@rygorous@barrelshifter I think SimplifyDemandedBits was an area where GCC didn’t do much optimization at the time, so leaning heavily into it made LLVM look more compelling in microbenchmarks.
@resistor@barrelshifter Either way, I like the way the funnel shift solution worked out. (And will always be grateful for Sanjay doing the legwork!)
They're a good normal form, funnel shift<->rotate (where applicable) is canonical and trivial in both directions, they can be formed early (which avoids destroying the pattern), they're reasonably common in target ISAs on their own right, and are still pretty straightforward to lower where they're not available
@rygorous@barrelshifter I think this and the ADD -> OR thing are downstream of a bit of an obsession Chris had for SimplifyDemandedBits transformations in the early days.
@resistor@barrelshifter The ADD->OR thing is another frequent monkey wrench especially wrt matching things that could be addressing modes, yeah.

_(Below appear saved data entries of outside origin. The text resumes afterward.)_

/-- 41_section_header.md section 2: ENCODE_SECTION completes in every state of a chip with legal parameters, with the
canonical varint of 2 * length + literal in OUT when length is below 2^(VAL_W-1), and with E_ARG(0) when it is not. -/
def Obligations.EncodeSectionGivesTheHeader : Prop :=
  ∀ s : State,
    (s.latch.argValue.toNat < 2 ^ (s.cfg.valW - 1) →
      ∃ t bs, exec .encodeSection s = .next t ∧ DoneWith s t bs 0 false 0 ∧
        IsCanonicalVarint (2 * s.latch.argValue.toNat + (if s.latch.lit then 1 else 0)) bs) ∧
    (2 ^ (s.cfg.valW - 1) ≤ s.latch.argValue.toNat → ∃ t, exec .encodeSection s = .next t ∧ ErrorWith s t .arg 0)

/-- 41_section_header.md section 3: DECODE_SECTION splits the value of the varint at ARG_OFFSET into length and literal. At the
end of the input it gives length 0, literal 0. -/
def Obligations.DecodeSectionSplitsTheHeader : Prop :=
  ∀ (s : State) (bs : List Byte), s.cfg.Wf → s.latch.inLen.toNat ≤ s.cfg.inCap →
    (s.latch.argOffset = s.latch.inLen →
      ∃ t, exec .decodeSection s = .next t ∧ DoneWith s t [] 0 false s.latch.argOffset.toNat) ∧
    (isVarint bs = true → varintValue bs < 2 ^ s.cfg.valW → Holds s.inMem s.latch.argOffset.toNat bs →
      s.latch.argOffset.toNat + bs.length ≤ s.latch.inLen.toNat →
      ∃ t, exec .decodeSection s = .next t ∧
        DoneWith s t [] (varintValue bs / 2) (decide (varintValue bs % 2 = 1))
          (s.latch.argOffset.toNat + bs.length))

/-- 40_varint.md section 3, 41_section_header.md section 3 and 60_exceptions.md section 3: when DECODE_VALUE and DECODE_SECTION
end in an error, which one, and with which ERR_POS. -/
def Obligations.VarintDecodeErrors : Prop :=
  ∀ (i : Instr) (s : State) (bs : List Byte), i = .decodeValue ∨ i = .decodeSection → s.cfg.Wf →
    (s.cfg.inCap < s.latch.inLen.toNat → ∃ t, exec i s = .next t ∧ ErrorWith s t .arg 0) ∧
    (s.latch.inLen.toNat ≤ s.cfg.inCap →
      (s.latch.inLen.toNat < s.latch.argOffset.toNat →
        ∃ t, exec i s = .next t ∧ ErrorWith s t .offset s.latch.argOffset.toNat) ∧
      (isVarint bs = true → 2 ^ s.cfg.valW ≤ varintValue bs → Holds s.inMem s.latch.argOffset.toNat bs →
        s.latch.argOffset.toNat + bs.length ≤ s.latch.inLen.toNat →
        ∃ t, exec i s = .next t ∧ ErrorWith s t .overflow s.latch.argOffset.toNat) ∧
      (bs ≠ [] → allCont bs = true → Holds s.inMem s.latch.argOffset.toNat bs →
        s.latch.argOffset.toNat + bs.length = s.latch.inLen.toNat →
        ∃ t, exec i s = .next t ∧
          ErrorWith s t (if varintValue bs < 2 ^ s.cfg.valW then .trunc else .overflow) s.latch.argOffset.toNat))

/-! ### ENCODE, DECODE and the reserved codes -/

/-- 30_encoding.md section 4 and 42_rle_encoder.md section 1: every buffer is the expansion of exactly one canonical list of
sections. With `EncodeGivesTheCanonicalStream` this makes the canonical properties determine ENCODE's output. -/
def Obligations.EveryBufferHasOneCanonicalStream : Prop :=
  ∀ bs : List Byte, ∃ xs : List Section, canonicalStream xs = true ∧ expandAll xs = bs ∧
    ∀ ys : List Section, canonicalStream ys = true → expandAll ys = bs → ys = xs

/-- 42_rle_encoder.md section 2: ENCODE of IN[0, IN_LEN) completes with the canonical stream of the input when that fits in
OUT, with E_OUT_FULL at the first input byte of the first section that does not fit when it does not, and with E_ARG(0)
when IN_LEN > IN_CAP. -/
def Obligations.EncodeGivesTheCanonicalStream : Prop :=
  ∀ s : State,
    (∀ xs : List Section, canonicalStream xs = true → (expandAll xs).length = s.latch.inLen.toNat →
      s.latch.inLen.toNat ≤ s.cfg.inCap → Holds s.inMem 0 (expandAll xs) →
      ((streamBytes xs).length ≤ s.cfg.outCap →
        ∃ t, exec .encodeStream s = .next t ∧ DoneWith s t (streamBytes xs) 0 false 0) ∧
      ∀ (pre : List Section) (x : Section) (post : List Section), xs = pre ++ x :: post →
        (streamBytes pre).length ≤ s.cfg.outCap → s.cfg.outCap < (streamBytes (pre ++ [x])).length →
        ∃ t, exec .encodeStream s = .next t ∧ ErrorWith s t .outFull (expandAll pre).length) ∧
    (s.cfg.inCap < s.latch.inLen.toNat → ∃ t, exec .encodeStream s = .next t ∧ ErrorWith s t .arg 0)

It's not a worthless transformation for larger-than-native-register integers (where not having cross-limb carries is a solid win) but for <=pointer size, I'd argue it hurts more than it helps.
@barrelshifter this is now years ago, but I vividly recall how much resistance there was to adding rotates to LLVM IR too because "can't you just build them out of simpler shifts?"
(in short: yes, but not reliably for variable shifts; the patterns to match for rotates with variable shift amount are quite fragile and easily - and frequently - broken by unrelated opts in the middle end)
@regehr@resistor@barrelshifter actual funnel shift as an exposed operation is much rarer, especially the variable-shift-amount variant, because it absolutely needs a 3-operand architecture on the datapath. GPUs usually pervasively have that, and it's fairly common to see native funnel shift operations exposed on GPUs. (e.g. AMD has v_alignbit_b32, NV has SHF https://docs.nvidia.com/cuda/cuda-binary-utilities/index.html#maxwell-pascal)
@regehr@resistor@barrelshifter If you want to just shift right or just shift left, that's straightforward, but if you need both (plus variants like arithmetic shifts), you end up making two or more full shifters, which is not great.
The main standard solutions are: 1. build a rotator, reduce everything to rotate+masking 2. set up into unidirectional funnel shift 3. data reversal shifter: optional bit reverse, uni-directional shifter, optional bit reverse.
@rygorous@resistor@barrelshifter is there more written up about this anywhere? I guess I haven't thought about funnel shift that deeply but I kind of regarded it as a fun, quirky rotate. sometimes our superoptimizers come up with clever uses for it, which I enjoy.